Where a line of the entries below includes the string "GateOps", count it. Give only the resulting number.

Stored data
Content starts

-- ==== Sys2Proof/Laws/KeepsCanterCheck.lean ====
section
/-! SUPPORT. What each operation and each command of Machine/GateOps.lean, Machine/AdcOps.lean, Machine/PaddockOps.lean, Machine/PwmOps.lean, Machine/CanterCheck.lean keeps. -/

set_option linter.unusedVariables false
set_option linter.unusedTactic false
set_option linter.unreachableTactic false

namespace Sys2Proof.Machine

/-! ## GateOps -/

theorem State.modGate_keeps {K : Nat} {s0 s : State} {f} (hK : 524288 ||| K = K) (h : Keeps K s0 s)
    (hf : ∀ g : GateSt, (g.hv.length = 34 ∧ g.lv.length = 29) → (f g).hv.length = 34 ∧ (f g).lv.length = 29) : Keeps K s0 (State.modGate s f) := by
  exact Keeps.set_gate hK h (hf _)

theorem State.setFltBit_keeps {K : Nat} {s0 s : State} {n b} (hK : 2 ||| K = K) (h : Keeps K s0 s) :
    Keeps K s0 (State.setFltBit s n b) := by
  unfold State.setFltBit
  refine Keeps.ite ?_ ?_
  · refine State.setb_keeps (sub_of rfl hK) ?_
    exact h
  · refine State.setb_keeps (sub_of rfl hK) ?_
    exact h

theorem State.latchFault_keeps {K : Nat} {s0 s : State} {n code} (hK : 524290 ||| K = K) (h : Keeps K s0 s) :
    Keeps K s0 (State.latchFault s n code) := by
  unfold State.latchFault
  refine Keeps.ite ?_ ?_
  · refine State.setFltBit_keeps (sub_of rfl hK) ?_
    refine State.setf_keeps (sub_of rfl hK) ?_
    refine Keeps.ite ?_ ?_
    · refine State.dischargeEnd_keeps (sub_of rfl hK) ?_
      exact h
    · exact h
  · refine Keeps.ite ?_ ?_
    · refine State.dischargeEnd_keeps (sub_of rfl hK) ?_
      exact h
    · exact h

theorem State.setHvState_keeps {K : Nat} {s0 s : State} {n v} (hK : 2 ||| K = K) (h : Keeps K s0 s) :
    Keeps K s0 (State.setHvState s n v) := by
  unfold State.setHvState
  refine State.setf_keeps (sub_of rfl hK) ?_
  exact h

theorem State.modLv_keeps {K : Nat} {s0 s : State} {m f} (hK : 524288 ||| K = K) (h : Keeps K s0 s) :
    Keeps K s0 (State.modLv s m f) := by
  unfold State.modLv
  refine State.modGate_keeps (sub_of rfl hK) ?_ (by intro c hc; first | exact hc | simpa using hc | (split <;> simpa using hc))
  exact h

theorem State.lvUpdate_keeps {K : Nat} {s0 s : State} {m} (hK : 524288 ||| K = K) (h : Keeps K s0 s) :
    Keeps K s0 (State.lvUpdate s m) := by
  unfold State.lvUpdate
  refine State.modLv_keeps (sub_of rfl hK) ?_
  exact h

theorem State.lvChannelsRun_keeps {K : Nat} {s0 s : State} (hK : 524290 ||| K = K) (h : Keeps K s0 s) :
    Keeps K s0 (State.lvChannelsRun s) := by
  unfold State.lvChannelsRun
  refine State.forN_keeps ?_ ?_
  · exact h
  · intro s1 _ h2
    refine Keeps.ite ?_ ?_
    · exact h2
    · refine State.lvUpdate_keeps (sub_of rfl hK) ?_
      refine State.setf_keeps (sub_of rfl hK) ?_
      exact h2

Content ends
Content starts

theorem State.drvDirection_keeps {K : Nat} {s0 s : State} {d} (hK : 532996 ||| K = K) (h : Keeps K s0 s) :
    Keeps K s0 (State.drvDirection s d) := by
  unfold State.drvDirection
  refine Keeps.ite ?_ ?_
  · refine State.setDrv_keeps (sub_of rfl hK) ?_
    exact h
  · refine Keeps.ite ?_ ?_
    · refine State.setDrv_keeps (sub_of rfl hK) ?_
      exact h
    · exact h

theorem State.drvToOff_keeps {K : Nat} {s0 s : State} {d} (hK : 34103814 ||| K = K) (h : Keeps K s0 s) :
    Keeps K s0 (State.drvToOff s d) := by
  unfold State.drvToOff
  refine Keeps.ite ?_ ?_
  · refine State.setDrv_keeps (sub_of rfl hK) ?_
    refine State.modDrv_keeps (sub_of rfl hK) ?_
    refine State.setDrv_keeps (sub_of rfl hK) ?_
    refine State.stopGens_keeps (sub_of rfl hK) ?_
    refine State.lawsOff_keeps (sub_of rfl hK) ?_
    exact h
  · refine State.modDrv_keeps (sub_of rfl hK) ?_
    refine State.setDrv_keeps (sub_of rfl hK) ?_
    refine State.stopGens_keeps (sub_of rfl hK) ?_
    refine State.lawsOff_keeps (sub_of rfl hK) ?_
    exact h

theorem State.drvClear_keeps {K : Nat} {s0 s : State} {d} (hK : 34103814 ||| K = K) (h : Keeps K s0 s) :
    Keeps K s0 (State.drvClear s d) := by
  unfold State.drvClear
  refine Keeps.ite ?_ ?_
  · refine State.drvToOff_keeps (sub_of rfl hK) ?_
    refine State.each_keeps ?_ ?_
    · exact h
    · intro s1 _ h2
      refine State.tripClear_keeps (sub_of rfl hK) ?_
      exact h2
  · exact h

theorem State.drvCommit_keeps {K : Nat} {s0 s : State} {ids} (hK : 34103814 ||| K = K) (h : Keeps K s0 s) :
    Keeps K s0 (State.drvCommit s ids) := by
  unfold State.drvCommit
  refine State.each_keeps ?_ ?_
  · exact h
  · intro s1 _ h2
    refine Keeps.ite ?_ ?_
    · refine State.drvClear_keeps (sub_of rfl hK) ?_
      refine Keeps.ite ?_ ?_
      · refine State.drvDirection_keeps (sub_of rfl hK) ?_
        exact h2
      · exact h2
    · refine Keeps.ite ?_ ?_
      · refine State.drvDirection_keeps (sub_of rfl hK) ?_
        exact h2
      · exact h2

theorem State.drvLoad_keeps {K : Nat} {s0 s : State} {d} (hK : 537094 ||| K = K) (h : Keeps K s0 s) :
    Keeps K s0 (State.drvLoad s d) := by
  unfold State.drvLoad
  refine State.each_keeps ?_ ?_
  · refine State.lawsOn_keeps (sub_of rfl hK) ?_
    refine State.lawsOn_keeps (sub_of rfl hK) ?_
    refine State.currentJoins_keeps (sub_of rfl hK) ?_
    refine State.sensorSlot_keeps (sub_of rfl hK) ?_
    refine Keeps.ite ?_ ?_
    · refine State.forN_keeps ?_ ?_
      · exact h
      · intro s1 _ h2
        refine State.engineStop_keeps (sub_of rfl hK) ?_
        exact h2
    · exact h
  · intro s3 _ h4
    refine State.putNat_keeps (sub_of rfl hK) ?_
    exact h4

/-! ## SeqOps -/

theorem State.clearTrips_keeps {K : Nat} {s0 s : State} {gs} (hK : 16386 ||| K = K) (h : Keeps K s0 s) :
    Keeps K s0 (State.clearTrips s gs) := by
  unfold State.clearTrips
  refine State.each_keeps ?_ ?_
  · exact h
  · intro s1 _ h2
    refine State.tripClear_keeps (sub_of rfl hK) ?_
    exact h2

Content ends

• Response box
2